/-- The anchor unit beside its registers. `tbl` holds the entry words without CUR_RANGE and `cur` the CUR_RANGE steps (R475). `word` and
`range` are those of the entry in progress, `left` the conversions it still makes, `cfg` the channel settings of the conversion
(R486), `rewritten` says that the table's word of the entry in progress has been written since it started (R486); `checked` is the cycle
of each channel's last check, `broke` names the channels that became BROKEN and were not checked since (R480); `valid` is the cycle of a
channel's last valid conversion. -/
structure Anchor where
  tbl : Smap Nat := []
  cur : Smap Nat := []
  phase : AncPhase := .idle
  since : Nat := 0
  word : Nat := 0
  range : Nat := 0
  left : Nat := 0
  beyond : Bool := false
  maxAbs : Nat := 0
  cfg : List Nat := []
  spoilt : Bool := false
  checkCh : Nat := 0
  wasBroken : Bool := false
  tripped : Bool := false
  rewritten : Bool := false
  checked : Smap Nat := []
  broke : List Nat := []
  valid : Smap Nat := []
  stale : List Nat := []
  startAt : Nat := 0
deriving DecidableEq, Repr

/-! ### Bobbin (chapter 17) -/

/-- One context beside its registers. `pos` counts the items of the frame in progress and `cols` is its c; `chunk` holds shaped words that
wait for their chunk to fill; `block` is the input of the block in progress and `window` the bytes before it, oldest first; `bits`
counts the stream bits the encoder has emitted, `out` holds the buffered bytes oldest first, `part` and `partN` the bits of the
last, unfinished byte. -/
structure BobCtx where
  pos : Nat := 0
  cols : Nat := 1
  chunk : List Nat := []
  block : List Nat := []
  window : List Nat := []
  bits : Nat := 0
  held : List (Nat × Nat) := []
  out : List Nat := []
  part : Nat := 0
  partN : Nat := 0
  closing : Nat := 0
  flush : Bool := false
  lastIn : Nat := 0
  idleDone : Bool := true
  slot : Nat := 0
  finalRec : Option (List Nat) := none
deriving DecidableEq, Repr

/-! ### Calibration (chapter 18) -/

/-- What is known of one object (R524, R527): where its values come from, when and under what conditions they were taken, the outcome of
its last pair with the DISAGREEs in a row, and the values that stand in no register: a converter's aperture trim, stage
selections and bias cell, the selected reference buffer, or the anchor converter's offsets and gains. -/
structure CalRec where
  source : Nat := 0
  borrowed : Bool := false
  time : Nat := 0
  conv : Nat := 0
  eng : Nat := 0
  temp : List Int := [0, 0, 0, 0]
  supply : List Nat := [0, 0, 0, 0, 0]
  last : Nat := 0
  streak : Nat := 0
  vals : List Int := []
deriving DecidableEq, Repr

/-- The result of one run (R518): whether it failed, its selections, its quantities in the order of R519, and a replica. -/
structure CalOut where
  failed : Bool := false
  sel : List Nat := []
  vals : List Int := []
  replica : List (Int × Int) := []
deriving DecidableEq, Repr

/-- A pair in progress (R519): the tolerances it started with, the results so far, and the picks a replica run captures, oldest first.
`since` is when its run started, `boot` says that it is one of bring-up (R526), and `before` holds the corrections of a converter that were
in force before the pair (R62). -/
structure CalPair where
  kind : Nat
  idx : Nat
  byCmd : Bool
  since : Nat
  tol : List Nat := []
  first : Option CalOut := none
  second : Option CalOut := none
  caps : List PortPick := []
  boot : Bool := false
  before : List Nat := []
deriving DecidableEq, Repr

/-- A flash save in progress (R529): the copy written (1 for A, 2 for B), its generation and its bytes. -/
structure CalSaveRun where
  copy : Nat
  seq : Nat
  bytes : List Nat
deriving DecidableEq, Repr

/-- Calibration beside its registers. `queue` holds the queued objects as (kind, index), the first `cmdN` of them by CAL_RUN; records
stand under 256 × kind + index; `hot` marks the objects whose sensor lay beyond the trigger at the last reading, `retry` the
cycle of a repeat after a DISAGREE, `chk` and `chkFail` the in-place checks, `line` the timing line that is being recalibrated through
line 28 (R453). -/
structure Cal where
  queue : List (Nat × Nat) := []
  cmdN : Nat := 0
  pairs : List CalPair := []
  recs : Smap CalRec := []
  hot : Smap Bool := []
  retry : Smap Nat := []
  chk : Smap Nat := []
  chkFail : Smap Nat := []
  seq : Nat := 0
  save : Option CalSaveRun := none
  lastSave : Option Nat := none
  line : Option Nat := none
deriving DecidableEq, Repr

/-! ### Resets, bring-up and environment (chapters 19 and 20) -/

/-- The service unit beside its registers. `inReset` says that a reset is asserted, `sample` that power-on reset or PERST_N is among those,
so that the release samples the straps (R541); `hold` that the bring-up is one under R544; `tap` is the instruction loaded in the test access
port, `cells` what was preloaded for LAUNCH (bits 15 to 0), CODE_A (31 to 16), CODE_B (47 to 32) and SRCEN (48). `temps` are the last readings of the die sensors (0.01 °C) and `supplies` those of the supplies (mV); `hotRun` counts readings at
TEMP_FAULT or more; `supplyOut` and `supplyWarn` are masks of supplies outside their range and their warning band. -/
structure Service where
  inReset : Bool := false
  sample : Bool := false
  hold : Bool := false
  tap : TapInstr := .idcode
  cells : BitVec 49 := 0
  hotRun : Nat := 0
  tempWarned : Bool := false
  temps : List Int := [0, 0, 0, 0]
  supplies : List Nat := [0, 0, 0, 0, 0]
  supplyOut : Nat := 0
  supplyWarn : Nat := 0
deriving DecidableEq, Repr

==================================================

Try it => Pull every line with the string "left" out of the material.

Answer section =>
`range` are those of the entry in progress, `left` the conversions it still makes, `cfg` the channel settings of the conversion
  left : Nat := 0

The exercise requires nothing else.